■ **What to work on**
Exactly the lines from the one that holds "def Core.accum (c" to the end of the data below: retype these and nothing else.

■ **Listed records**

-- ==== Sys2Proof/Machine/Ops.lean ====
section
/-!
DEFINITION. Machine/Ops.lean: the operations every meaning is written with: how a step acts on the machine or on one core,
registers and predicates, semaphores, events, the end of a task (R139, R140), taking a trap (R136-R138) and returning
from one (R138, R194).
-/

namespace Sys2Proof.Machine

abbrev Out := Host.Outcome State Fault Refusal

/-- A step that acts on the machine and on nothing else of the state. -/
def onMach (s : State) (f : Ctl → Mach → Mach) : Out := .next { s with mc := f s.ctl s.mc }

/-- A step that acts on the core it runs on. -/
def onCore (s : State) (f : Ctl → Core → Core) : Out :=
  onMach s fun c m => m.setCore c.cur.val (f c (m.core c.cur.val))

/-! ## Registers -/

/-- A scalar register; s0 reads as zero (R143). -/
def XState.getS (x : XState) (r : SReg) : W64 := if r == 0 then 0 else vget x.s r.toNat 0

/-- Write a scalar register; a write to s0 is discarded (R143). -/
def XState.setS (x : XState) (r : SReg) (v : W64) : XState := if r == 0 then x else { x with s := vset x.s r.toNat v }

/-- A predicate of a bank of eight; p7 reads as 1 (R144, R198). -/
def getPred (p : BitVec 8) (r : PReg) : Bool := r == 7 || p.getLsbD r.toNat

/-- Write a predicate; a write to p7 is discarded (R144, R198). -/
def setPred (p : BitVec 8) (r : PReg) (b : Bool) : BitVec 8 :=
  if r == 7 then p
  else if b then p ||| (1 : BitVec 8) <<< r.toNat else p &&& ~~~((1 : BitVec 8) <<< r.toNat)

/-- A guard under a bank of predicates (R38). -/
def guardHolds (g : Guard) (p : BitVec 8) : Bool := getPred p g.pred != g.neg

/-- A k register; k0 reads as zero (R198). -/
def VState.getK (v : VState) (r : Nat) : W64 := if r == 0 then 0 else vget v.k r 0

/-- Write a k register; a write to k0 is discarded (R198). -/
def VState.setK (v : VState) (r : Nat) (x : W64) : VState := if r == 0 then v else { v with k := vset v.k r x }

/-- The vector sequencer of a name. -/
def Core.vs (c : Core) : VSeq → VState
  | .l => c.l
  | .c => c.c
  | .s => c.s

/-- The core with a vector sequencer replaced. -/
def Core.setVs (c : Core) (q : VSeq) (v : VState) : Core :=
  match q with
  | .l => { c with l := v }
  | .c => { c with c := v }
  | .s => { c with s := v }

/-- A mask register; m7 reads as all ones (R47, R231). -/
def Core.getM (c : Core) (n : Nat) : Mask := if n == 7 then BitVec.allOnes 1024 else vget c.m n 0

/-- Write a mask register; a write to m7 is discarded. -/
def Core.setM (c : Core) (n : Nat) (x : Mask) : Core := if n == 7 then c else { c with m := vset c.m n x }

/-- A tile register. -/
def Core.tile (c : Core) (n : Nat) : Tile := vget c.v n (tab 1024 fun _ => 0)

/-- The core with a tile register replaced. -/
def Core.setTile (c : Core) (n : Nat) (t : Tile) : Core := { c with v := vset c.v n t }

/-- An accumulator. -/
def Core.accum (c : Core) (n : Nat) : Acc := vget c.z n (tab 4096 fun _ => 0)

/-- A lane of a tile. -/
def lane (t : Tile) (i : Nat) : W32 := vget t i 0

/-- The load counter: the scalar loads that are outstanding (R145). -/
def XState.lc (x : XState) : Nat :=
  (x.pend.filter fun p => match p with
    | .load _ _ _ _ _ => true
    | .skip _ _ => true
    | _ => false).length

/-- Clear bits [1:0] of a target (R36). -/
def align4 (a : W32) : W32 := a &&& 0xFFFFFFFC#32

■ **Solution for this problem**
def Core.accum (c : Core) (n : Nat) : Acc := vget c.z n (tab 4096 fun _ => 0)

/-- A lane of a tile. -/
def lane (t : Tile) (i : Nat) : W32 := vget t i 0

/-- The load counter: the scalar loads that are outstanding (R145). -/
def XState.lc (x : XState) : Nat :=
  (x.pend.filter fun p => match p with
    | .load _ _ _ _ _ => true
    | .skip _ _ => true
    | _ => false).length

/-- Clear bits [1:0] of a target (R36). -/
def align4 (a : W32) : W32 := a &&& 0xFFFFFFFC#32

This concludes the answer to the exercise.